::: Records for processing :::

-- ==== Sys2Proof/Machine/VecFloat.lean ====
section
/-! DEFINITION. Majors 48 to 50: vector float instructions (R276 to R282). -/

namespace Sys2Proof.Machine

/-- The element format and width of the packed major by its type bit: F16, BF16 (R276). -/
def packedFmt (bf : Bool) : Fmt := if bf then fBF16 else fF16

/-- One element operation on the elements of the source words of a lane: the word, and the flags by element. -/
def fLane (w : Nat) (op : List Nat → Nat × Nat) (xs : List Wd) : Wd × List Nat :=
  let rs := (List.range (32 / w)).map (fun i => op (xs.map (fun x => bits x.toNat (w * i + w - 1) (w * i))))
  (packElems w (rs.map (·.1)), rs.map (·.2))

/-- Every source is U. -/
def allU : List VVal → Option (List Wd)
  | [] => some []
  | .u x :: r => (allU r).map (x :: ·)
  | _ :: _ => none

/-- The elements of a word that a shadow checks, in the format they have; none where it checks none. -/
def elemVals (chk : Option Fmt) (w : Nat) (x : Wd) : List FVal :=
  match chk with
  | none => []
  | some f => (List.range (32 / w)).map (fun i => f.decode (bits x.toNat (w * i + w - 1) (w * i)))

/-- What the active lanes compute, and the result: shape U when every source is U, else G (R282). -/
def floatLanes (t : Team) (act : Mask) (chk : Option Fmt) (w : Nat) (op : List Wd → Wd × List Nat) (xs : List VVal) :
    List FLane × VVal :=
  match allU xs with
  | some ws =>
    let r := op ws
    ((t.lanesOf act).map (fun l => { lane := l, res := r.1, fl := r.2, vals := elemVals chk w r.1 }), .u r.1)
  | none =>
    let rs := (List.range t.width).map (fun l =>
      if act.getLsbD l then op (xs.map (fun v => v.lane l)) else (0, []))
    ((t.lanesOf act).map (fun l =>
       { lane := l, res := (rs.getD l (0, [])).1, fl := (rs.getD l (0, [])).2, vals := elemVals chk w (rs.getD l (0, [])).1 }),
     .g (rs.map (·.1)))

/-- The effect of a vector float instruction; `chk` the format of the results that a shadow checks (R281). -/
def State.vfloat (s : State) (t : Team) (chk : Option Fmt) (d : VReg) (m : Option Msk) (w : Nat)
    (op : List Nat → Nat × Nat) (xs : List VVal) : State :=
  let r := floatLanes t (t.active m) chk w (fLane w op) xs
  s.fpDone t r.1 (fun t => t.writeMsk d m r.2)

/-- An operation on one element. -/
def on1 (f : Nat → Nat × Nat) : List Nat → Nat × Nat
  | x :: _ => f x
  | _ => (0, 0)

/-- An operation on two elements. -/
def on2 (f : Nat → Nat → Nat × Nat) : List Nat → Nat × Nat
  | x :: y :: _ => f x y
  | _ => (0, 0)

/-- An operation on three elements. -/
def on3 (f : Nat → Nat → Nat → Nat × Nat) : List Nat → Nat × Nat
  | x :: y :: z :: _ => f x y z
  | _ => (0, 0)

/-- A float instruction of one vector source. -/
def vf1 (chk : Option Fmt) (w : Nat) (f : Nat → Nat → Nat × Nat) (d a : VReg) (m : Option Msk)
    (rm : Option (BitVec 3)) (s : State) : Out :=
  issue (vInfo [d] [a] m).float (fun t s => s.vfloat t chk d m w (on1 (f (t.modeN rm))) [t.v a]) s

/-- A float instruction of two vector sources. -/
def vf2 (chk : Option Fmt) (w : Nat) (f : Nat → Nat → Nat → Nat × Nat) (d a b : VReg) (m : Option Msk)
    (rm : Option (BitVec 3)) (s : State) : Out :=
  issue (vInfo [d] [a, b] m).float (fun t s => s.vfloat t chk d m w (on2 (f (t.modeN rm))) [t.v a, t.v b]) s

/-- A float instruction whose second source is a scalar or immediate (R268). -/
def vf2S (chk : Option Fmt) (f : Nat → Nat → Nat → Nat × Nat) (d a : VReg) (b : SOrI) (m : Option Msk)
    (rm : Option (BitVec 3)) (s : State) : Out :=
  issue { (vInfo [d] [a] m).float with sr := sOrIReg b }
    (fun t s => s.vfloat t chk d m 32 (on2 (f (t.modeN rm))) [t.v a, .u (t.sOrI b)]) s

/-- A float instruction of three vector sources; the third is E, or D (R222). -/
def vf3 (chk : Option Fmt) (w : Nat) (f : Nat → Nat → Nat → Nat → Nat × Nat) (d a b : VReg) (e : Option VReg) (m : Option Msk)
    (rm : Option (BitVec 3)) (s : State) : Out :=
  issue (vInfo [d] [a, b, e.getD d] m).float
    (fun t s => s.vfloat t chk d m w (on3 (f (t.modeN rm))) [t.v a, t.v b, t.v (e.getD d)]) s

/-- A float instruction of three sources, the second a scalar or immediate. -/
def vf3S (chk : Option Fmt) (f : Nat → Nat → Nat → Nat → Nat × Nat) (d a : VReg) (b : SOrI) (e : Option VReg) (m : Option Msk)
    (rm : Option (BitVec 3)) (s : State) : Out :=
  issue { (vInfo [d] [a, e.getD d] m).float with sr := sOrIReg b }
    (fun t s => s.vfloat t chk d m 32 (on3 (f (t.modeN rm))) [t.v a, .u (t.sOrI b), t.v (e.getD d)]) s

/-- a x b + c. -/
def oFma (f : Fmt) (md a b c : Nat) : Nat × Nat := fFma f md a b c false false
/-- a x b - c. -/
def oFms (f : Fmt) (md a b c : Nat) : Nat × Nat := fFma f md a b c false true
/-- -(a x b) + c. -/
def oFnma (f : Fmt) (md a b c : Nat) : Nat × Nat := fFma f md a b c true false
/-- The smaller; no rounding. -/
def oMin (f : Fmt) (_ a b : Nat) : Nat × Nat := fMinMax f false a b
/-- The larger; no rounding. -/
def oMax (f : Fmt) (_ a b : Nat) : Nat × Nat := fMinMax f true a b
/-- Sign cleared. -/
def oAbs (f : Fmt) (_ a : Nat) : Nat × Nat := fAbs f a
/-- Sign inverted. -/
def oNeg (f : Fmt) (_ a : Nat) : Nat × Nat := fNeg f a

/-! ### The instructions -/

/-- VFADD, major 48 (R276). -/
def execVfaddF32 (d a b : VReg) (m : Option Msk) (rm : Option (BitVec 3)) (s : State) : Out :=
  vf2 (some fF32) 32 (fAdd fF32) d a b m rm s
/-- VFSUB, major 48 (R276). -/
def execVfsubF32 (d a b : VReg) (m : Option Msk) (rm : Option (BitVec 3)) (s : State) : Out :=
  vf2 (some fF32) 32 (fSub fF32) d a b m rm s
/-- VFMUL, major 48 (R276). -/
def execVfmulF32 (d a b : VReg) (m : Option Msk) (rm : Option (BitVec 3)) (s : State) : Out :=
  vf2 (some fF32) 32 (fMul fF32) d a b m rm s
/-- VFMIN, major 48 (R276). -/
def execVfminF32 (d a b : VReg) (m : Option Msk) (rm : Option (BitVec 3)) (s : State) : Out :=
  vf2 none 32 (oMin fF32) d a b m rm s
/-- VFMAX, major 48 (R276). -/
def execVfmaxF32 (d a b : VReg) (m : Option Msk) (rm : Option (BitVec 3)) (s : State) : Out :=
  vf2 none 32 (oMax fF32) d a b m rm s
/-- VFDIV, major 48 (R276). -/
def execVfdivF32 (d a b : VReg) (m : Option Msk) (rm : Option (BitVec 3)) (s : State) : Out :=
  vf2 (some fF32) 32 (fDiv fF32) d a b m rm s
/-- VFMA, major 48 (R276). -/
def execVfmaF32 (d a b : VReg) (e : Option VReg) (m : Option Msk) (rm : Option (BitVec 3)) (s : State) : Out :=
  vf3 (some fF32) 32 (oFma fF32) d a b e m rm s
/-- VFMS, major 48 (R276). -/
def execVfmsF32 (d a b : VReg) (e : Option VReg) (m : Option Msk) (rm : Option (BitVec 3)) (s : State) : Out :=
  vf3 (some fF32) 32 (oFms fF32) d a b e m rm s
/-- VFNMA, major 48 (R276). -/
def execVfnmaF32 (d a b : VReg) (e : Option VReg) (m : Option Msk) (rm : Option (BitVec 3)) (s : State) : Out :=
  vf3 (some fF32) 32 (oFnma fF32) d a b e m rm s
/-- VFSQRT, major 48 (R276). -/
def execVfsqrtF32 (d a : VReg) (m : Option Msk) (rm : Option (BitVec 3)) (s : State) : Out :=
  vf1 (some fF32) 32 (fSqrt fF32) d a m rm s
/-- VFRCP, major 48 (R276). -/
def execVfrcpF32 (d a : VReg) (m : Option Msk) (rm : Option (BitVec 3)) (s : State) : Out :=
  vf1 (some fF32) 32 (fRcp fF32) d a m rm s
/-- VFRSQ, major 48 (R276). -/
def execVfrsqF32 (d a : VReg) (m : Option Msk) (rm : Option (BitVec 3)) (s : State) : Out :=
  vf1 (some fF32) 32 (fRsq fF32) d a m rm s
/-- VFABS, major 48 (R276). -/
def execVfabsF32 (d a : VReg) (m : Option Msk) (rm : Option (BitVec 3)) (s : State) : Out :=
  vf1 none 32 (oAbs fF32) d a m rm s
/-- VFNEG, major 48 (R276). -/
def execVfnegF32 (d a : VReg) (m : Option Msk) (rm : Option (BitVec 3)) (s : State) : Out :=
  vf1 none 32 (oNeg fF32) d a m rm s
/-- VFEXP2, major 48 (R276). -/
def execVfexp2F32 (d a : VReg) (m : Option Msk) (rm : Option (BitVec 3)) (s : State) : Out :=
  vf1 (some fF32) 32 (fExp2 fF32) d a m rm s
/-- VFLOG2, major 48 (R276). -/
def execVflog2F32 (d a : VReg) (m : Option Msk) (rm : Option (BitVec 3)) (s : State) : Out :=
  vf1 (some fF32) 32 (fLog2 fF32) d a m rm s
/-- VFADD, major 49 (R276). -/
def execVfaddPacked (tb : Bool) (d a b : VReg) (m : Option Msk) (rm : Option (BitVec 3)) (s : State) : Out :=
  vf2 (some (packedFmt tb)) 16 (fAdd (packedFmt tb)) d a b m rm s
/-- VFSUB, major 49 (R276). -/
def execVfsubPacked (tb : Bool) (d a b : VReg) (m : Option Msk) (rm : Option (BitVec 3)) (s : State) : Out :=
  vf2 (some (packedFmt tb)) 16 (fSub (packedFmt tb)) d a b m rm s
/-- VFMUL, major 49 (R276). -/
def execVfmulPacked (tb : Bool) (d a b : VReg) (m : Option Msk) (rm : Option (BitVec 3)) (s : State) : Out :=
  vf2 (some (packedFmt tb)) 16 (fMul (packedFmt tb)) d a b m rm s
/-- VFMIN, major 49 (R276). -/
def execVfminPacked (tb : Bool) (d a b : VReg) (m : Option Msk) (rm : Option (BitVec 3)) (s : State) : Out :=
  vf2 none 16 (oMin (packedFmt tb)) d a b m rm s
/-- VFMAX, major 49 (R276). -/
def execVfmaxPacked (tb : Bool) (d a b : VReg) (m : Option Msk) (rm : Option (BitVec 3)) (s : State) : Out :=
  vf2 none 16 (oMax (packedFmt tb)) d a b m rm s
/-- VFDIV, major 49 (R276). -/
def execVfdivPacked (tb : Bool) (d a b : VReg) (m : Option Msk) (rm : Option (BitVec 3)) (s : State) : Out :=
  vf2 (some (packedFmt tb)) 16 (fDiv (packedFmt tb)) d a b m rm s
/-- VFMA, major 49 (R276). -/
def execVfmaPacked (tb : Bool) (d a b : VReg) (e : Option VReg) (m : Option Msk) (rm : Option (BitVec 3)) (s : State) : Out :=
  vf3 (some (packedFmt tb)) 16 (oFma (packedFmt tb)) d a b e m rm s
/-- VFMS, major 49 (R276). -/
def execVfmsPacked (tb : Bool) (d a b : VReg) (e : Option VReg) (m : Option Msk) (rm : Option (BitVec 3)) (s : State) : Out :=
  vf3 (some (packedFmt tb)) 16 (oFms (packedFmt tb)) d a b e m rm s
/-- VFNMA, major 49 (R276). -/
def execVfnmaPacked (tb : Bool) (d a b : VReg) (e : Option VReg) (m : Option Msk) (rm : Option (BitVec 3)) (s : State) : Out :=
  vf3 (some (packedFmt tb)) 16 (oFnma (packedFmt tb)) d a b e m rm s
/-- VFSQRT, major 49 (R276). -/
def execVfsqrtPacked (tb : Bool) (d a : VReg) (m : Option Msk) (rm : Option (BitVec 3)) (s : State) : Out :=
  vf1 (some (packedFmt tb)) 16 (fSqrt (packedFmt tb)) d a m rm s
/-- VFRCP, major 49 (R276). -/
def execVfrcpPacked (tb : Bool) (d a : VReg) (m : Option Msk) (rm : Option (BitVec 3)) (s : State) : Out :=
  vf1 (some (packedFmt tb)) 16 (fRcp (packedFmt tb)) d a m rm s
/-- VFRSQ, major 49 (R276). -/
def execVfrsqPacked (tb : Bool) (d a : VReg) (m : Option Msk) (rm : Option (BitVec 3)) (s : State) : Out :=
  vf1 (some (packedFmt tb)) 16 (fRsq (packedFmt tb)) d a m rm s
/-- VFABS, major 49 (R276). -/
def execVfabsPacked (tb : Bool) (d a : VReg) (m : Option Msk) (rm : Option (BitVec 3)) (s : State) : Out :=
  vf1 none 16 (oAbs (packedFmt tb)) d a m rm s
/-- VFNEG, major 49 (R276). -/
def execVfnegPacked (tb : Bool) (d a : VReg) (m : Option Msk) (rm : Option (BitVec 3)) (s : State) : Out :=
  vf1 none 16 (oNeg (packedFmt tb)) d a m rm s
/-- VFEXP2, major 49 (R276). -/
def execVfexp2Packed (tb : Bool) (d a : VReg) (m : Option Msk) (rm : Option (BitVec 3)) (s : State) : Out :=
  vf1 (some (packedFmt tb)) 16 (fExp2 (packedFmt tb)) d a m rm s
/-- VFLOG2, major 49 (R276). -/
def execVflog2Packed (tb : Bool) (d a : VReg) (m : Option Msk) (rm : Option (BitVec 3)) (s : State) : Out :=
  vf1 (some (packedFmt tb)) 16 (fLog2 (packedFmt tb)) d a m rm s
/-- VFADD, major 50 (R276). -/
def execVfaddScalar (d a : VReg) (b : SOrI) (m : Option Msk) (rm : Option (BitVec 3)) (s : State) : Out :=
  vf2S (some fF32) (fAdd fF32) d a b m rm s
/-- VFSUB, major 50 (R276). -/
def execVfsubScalar (d a : VReg) (b : SOrI) (m : Option Msk) (rm : Option (BitVec 3)) (s : State) : Out :=
  vf2S (some fF32) (fSub fF32) d a b m rm s
/-- VFMUL, major 50 (R276). -/
def execVfmulScalar (d a : VReg) (b : SOrI) (m : Option Msk) (rm : Option (BitVec 3)) (s : State) : Out :=
  vf2S (some fF32) (fMul fF32) d a b m rm s
/-- VFMIN, major 50 (R276). -/
def execVfminScalar (d a : VReg) (b : SOrI) (m : Option Msk) (rm : Option (BitVec 3)) (s : State) : Out :=
  vf2S none (oMin fF32) d a b m rm s
/-- VFMAX, major 50 (R276). -/
def execVfmaxScalar (d a : VReg) (b : SOrI) (m : Option Msk) (rm : Option (BitVec 3)) (s : State) : Out :=
  vf2S none (oMax fF32) d a b m rm s
/-- VFDIV, major 50 (R276). -/
def execVfdivScalar (d a : VReg) (b : SOrI) (m : Option Msk) (rm : Option (BitVec 3)) (s : State) : Out :=
  vf2S (some fF32) (fDiv fF32) d a b m rm s
/-- VFMA, major 50 (R276). -/
def execVfmaScalar (d a : VReg) (b : SOrI) (e : Option VReg) (m : Option Msk) (rm : Option (BitVec 3)) (s : State) : Out :=
  vf3S (some fF32) (oFma fF32) d a b e m rm s
/-- VFMS, major 50 (R276). -/
def execVfmsScalar (d a : VReg) (b : SOrI) (e : Option VReg) (m : Option Msk) (rm : Option (BitVec 3)) (s : State) : Out :=
  vf3S (some fF32) (oFms fF32) d a b e m rm s
/-- VFNMA, major 50 (R276). -/
def execVfnmaScalar (d a : VReg) (b : SOrI) (e : Option VReg) (m : Option Msk) (rm : Option (BitVec 3)) (s : State) : Out :=
  vf3S (some fF32) (oFnma fF32) d a b e m rm s
/-- VFSQRT, major 50 (R276). -/
def execVfsqrtScalar (d a : VReg) (m : Option Msk) (rm : Option (BitVec 3)) (s : State) : Out :=
  vf1 (some fF32) 32 (fSqrt fF32) d a m rm s
/-- VFRCP, major 50 (R276). -/
def execVfrcpScalar (d a : VReg) (m : Option Msk) (rm : Option (BitVec 3)) (s : State) : Out :=
  vf1 (some fF32) 32 (fRcp fF32) d a m rm s
/-- VFRSQ, major 50 (R276). -/
def execVfrsqScalar (d a : VReg) (m : Option Msk) (rm : Option (BitVec 3)) (s : State) : Out :=
  vf1 (some fF32) 32 (fRsq fF32) d a m rm s
/-- VFABS, major 50 (R276). -/
def execVfabsScalar (d a : VReg) (m : Option Msk) (rm : Option (BitVec 3)) (s : State) : Out :=
  vf1 none 32 (oAbs fF32) d a m rm s
/-- VFNEG, major 50 (R276). -/
def execVfnegScalar (d a : VReg) (m : Option Msk) (rm : Option (BitVec 3)) (s : State) : Out :=
  vf1 none 32 (oNeg fF32) d a m rm s
/-- VFEXP2, major 50 (R276). -/
def execVfexp2Scalar (d a : VReg) (m : Option Msk) (rm : Option (BitVec 3)) (s : State) : Out :=
  vf1 (some fF32) 32 (fExp2 fF32) d a m rm s
/-- VFLOG2, major 50 (R276). -/
def execVflog2Scalar (d a : VReg) (m : Option Msk) (rm : Option (BitVec 3)) (s : State) : Out :=
  vf1 (some fF32) 32 (fLog2 fF32) d a m rm s

end Sys2Proof.Machine
end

:::

Task requirements
Look above for the line holding "VFMIN, major 50 (R276). -/", then set down exactly that line and every line after it up to and including the line holding "vf3S (some fF32) (oFnma", with nothing else.

Solution to this problem
/-- VFMIN, major 50 (R276). -/
def execVfminScalar (d a : VReg) (b : SOrI) (m : Option Msk) (rm : Option (BitVec 3)) (s : State) : Out :=
  vf2S none (oMin fF32) d a b m rm s
/-- VFMAX, major 50 (R276). -/
def execVfmaxScalar (d a : VReg) (b : SOrI) (m : Option Msk) (rm : Option (BitVec 3)) (s : State) : Out :=
  vf2S none (oMax fF32) d a b m rm s
/-- VFDIV, major 50 (R276). -/
def execVfdivScalar (d a : VReg) (b : SOrI) (m : Option Msk) (rm : Option (BitVec 3)) (s : State) : Out :=
  vf2S (some fF32) (fDiv fF32) d a b m rm s
/-- VFMA, major 50 (R276). -/
def execVfmaScalar (d a : VReg) (b : SOrI) (e : Option VReg) (m : Option Msk) (rm : Option (BitVec 3)) (s : State) : Out :=
  vf3S (some fF32) (oFma fF32) d a b e m rm s
/-- VFMS, major 50 (R276). -/
def execVfmsScalar (d a : VReg) (b : SOrI) (e : Option VReg) (m : Option Msk) (rm : Option (BitVec 3)) (s : State) : Out :=
  vf3S (some fF32) (oFms fF32) d a b e m rm s
/-- VFNMA, major 50 (R276). -/
def execVfnmaScalar (d a : VReg) (b : SOrI) (e : Option VReg) (m : Option Msk) (rm : Option (BitVec 3)) (s : State) : Out :=
  vf3S (some fF32) (oFnma fF32) d a b e m rm s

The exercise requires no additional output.